Of course, the fact of the relationship between fascists and the mafia will be no revelation to anyone who is from Italy or who follows its politics. In the decades after the fall of Mussolini’s regime, the far-right Propaganda Due (P2) masonic lodge, which allegedly included Silvio Berlusconi, was involved in targetted assasinations, huge financial scandals and attempts to manipulate the political situation to the advantage of far-right elites. Journalists were very often targetted for intimidation and murder. We recently went to an exhibition in Rome of photographs by the phenomenally courageous Sicilian photographer Letizia Battaglia, who documented several decades of violence in Palermo against anyone who trod on the toes of the mafia or annoyed their political servants. There are echoes of this period in the writer Roberto Saviano’s reaction to events in Ostia. He puts them in the context of the long history of the relationship between fascists and the mafia from the 1920s onwards. Few are better placed to understand what goes on behind the headlines – he has lived in hiding for the last eleven years because of his work exposing the neapolitan Camorra.
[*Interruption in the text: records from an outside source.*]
-- ==== Sys2Proof/Tests/Slice0.lean ====
section
/-! SUPPORT. The model's own tests. Expected results come from the manual's worked examples and tables, or are worked out
by hand from its rules; each test names its source. The witnesses of the statements' hypotheses stand at the end. -/

namespace Sys2Proof.Tests

-- One test after another: in the package as one text, tests checked side by side would each hold a thread.
set_option Elab.async false

open Machine

/-! ### Helpers -/

/-- The part after a start-up that found a blank flash: FACTORY, nothing set. -/
def factory : State :=
  { State.reset with life := { State.reset.life with lifecycle := .factory, outcome := .blank, startUp := .idle } }

/-- The state an answer gives, or the state before. -/
def after (o : Answer) (s : State) : State :=
  match o with
  | .next t => t
  | _ => s

/-- The state after one command. -/
def did (s : State) (c : Instr) : State := after (exec c s) s

/-- The state after commands. -/
def didAll (s : State) (cs : List Instr) : State := cs.foldl did s

/-- The newest reply: its completion and payload. -/
def newest (s : State) : Option (Completion × List Word) :=
  s.outbox.getLast?.map fun r => (r.completion, r.payload)

/-- The reply that one command draws. -/
def answer (s : State) (c : Instr) : Option (Completion × List Word) := newest (did s c)

/-- The answer is a fault. -/
def faults (o : Answer) : Bool :=
  match o with
  | .fault _ => true
  | _ => false

/-! ### Commands that cannot exist (WellFormed) -/

/-- R160: 1 to 128 payload words. R148: UNKNOWN_CODE carries a code that names no command. R63, R116: the bits there
are. -/
theorem test_ill_formed_refused :
    [Instr.status 1 [], .commit 1 (List.replicate 129 0), .unknownCode 1 0x82 [0], .unknownCode 1 0x83 [],
      .storageFault .a 786432 0, .storageFault .b 0 39, .keyArrayStorageFault 24 2 0, .keyArrayStorageFault 0 260 0,
      .keyArrayStorageFault 0 2 32, .powerRemoval false 0 (List.replicate 1025 0),
      .flashOperationEnd false (List.replicate 1025 0)].all (fun c => !c.wf) = true := by decide +kernel

theorem test_well_formed_taken :
    [Instr.status 1 [0], .commit 1 (List.replicate 128 0), .unknownCode 1 0x83 [0], .storageFault .a 786431 38,
      .keyArrayStorageFault 23 259 31, .powerOn 0].all Instr.wf = true := by decide +kernel

theorem test_ill_formed_faults :
    (faults (exec (.status 1 []) factory) && faults (exec (.unknownCode 1 0x82 [0]) factory) &&
      faults (exec (.storageFault .a 786432 0) factory) && faults (exec (.keyArrayStorageFault 0 260 0) factory)) =
      true := by decide +kernel
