-- ==== Sys2Proof/Syntax.lean ====
section
/-! DEFINITION. The sixteen ops of 30_encoding.md R62, one constructor per row of opcode_table.json, with the operands of
their formats (R61): the fields of `imm` and the `ARG` registers the format names, each as the unsigned number its bits spell
(R64). -/

namespace Sys2Proof

/-- An op with its operands. -/
inductive Instr where
  /-- `SET_CPU_FREQ freq_mhz`, format F (40_clocktree.md R94). -/
  | setCpuFreq (freqMhz : Word)
  /-- `GET_CPU_FREQ`, format N (40_clocktree.md R95). -/
  | getCpuFreq
  /-- `PLL_ADD_CONSUMER id`, format I (41_pll.md R109). -/
  | pllAddConsumer (id : PllId)
  /-- `PLL_REMOVE_CONSUMER id`, format I (41_pll.md R110). -/
  | pllRemoveConsumer (id : PllId)
  /-- `ENTER_SLEEP`, format E (42_sleep.md R135). -/
  | enterSleep (deep : Bool) (wakeup reject modeFlags pdFlags adjustUs : Word)
  /-- `CFG_PWR_MODE_DEFAULTS k`, format M (42_sleep.md R136). -/
  | cfgPwrModeDefaults (k : BitVec 3)
  /-- `RESOLVE freq_mhz`, format F (40_clocktree.md R82). -/
  | resolve (freqMhz : Word)
  /-- `SET_CONFIG`, format C: the four registers of a ClockConfig (40_clocktree.md R90, 30_encoding.md R65). -/
  | setConfig (source sourceFreqMhz divider freqMhz : Word)
  /-- `PLL_ENABLE id`, format I (41_pll.md R102). -/
  | pllEnable (id : PllId)
  /-- `PLL_CFG_CAL id, xtal, target`, format P (41_pll.md R104). -/
  | pllCfgCal (id : PllId) (xtalFreqMhz targetFreqMhz : Word)
  /-- `PLL_DISABLE id`, format I (41_pll.md R107). -/
  | pllDisable (id : PllId)
  /-- `BUILD_PARAMS`, format B (42_sleep.md R122). -/
  | buildParams (modeFlags pdFlags adjustUs : Word)
  /-- `PROGRAM`, format N (42_sleep.md R128). -/
  | program
  /-- `ENTER`, format S (42_sleep.md R130). -/
  | enter (deep : Bool) (wakeup reject : Word)
  /-- `REGDMA_EN`, format N (42_sleep.md R133). -/
  | regdmaEn
  /-- `REGDMA_DIS`, format N (42_sleep.md R134). -/
  | regdmaDis
deriving DecidableEq, Repr, Inhabited

end Sys2Proof
end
In 2011, Saviano shared the Olof Palme Prize with the Mexican journalist Lydia Cacho ‘for their tireless, selfless and often lonely work in support of their ideals and for human rights’. Such bravery made me feel guilty that after a while in Mexico I stopped reading the newspapers every day. Although La Jornada was mostly in black and white, the accounts of mass killings around the country were just as shocking as the lurid front pages of the more sensationalist publications, with their blood and gore and the neverending telenovela of El Chapo. Of course, the bogeymen identified in the press or on TV may not tell you all that much about how power operates behind the scenes.

As it happens, the poet, theatre and film director Pier Paolo Pasolini was murdered in Ostia, in an apparently mafia-style killing in November 1975. Although his last film, ‘Salò, or the 120 days of Sodom‘, with its almost unwatchable scenes of human brutality, was set during the final collapsing orgy of fascist rule, it wasn’t a historical document about the barbarities of the Second World War, but rather an analogy to something deep within the Italian State. It was, in a sense, a film in which Silvio Berlusconi was a central character; tales of his underage bunga bunga orgies recalled the scenes in which venally corrupt businessmen cavorted with uniformed sadists. Last week the newly politically-revitalised Berlusconi announced the cabinet he hopes to appoint after the general elections next year, with a prominent role for the openly anti-immigrant ‘centrodestra’ figure Giorgia Meloni and the position of Minister of the Interior reserved for the up-and-coming fascist demagogue Matteo Salvini. It’s starting to feel like there could well be a Salò Part 2.

*The term ‘centre-right’ is a ubiquitous euphemism in Italian politics, and speaking of ubiquity, anyone wanting to understand why Italian society sees regular outbursts of repugnant anti-immigrant sentiment needs to take into account the fact that Meloni and Salvini are never, ever, not even for a second, off the fucking TV.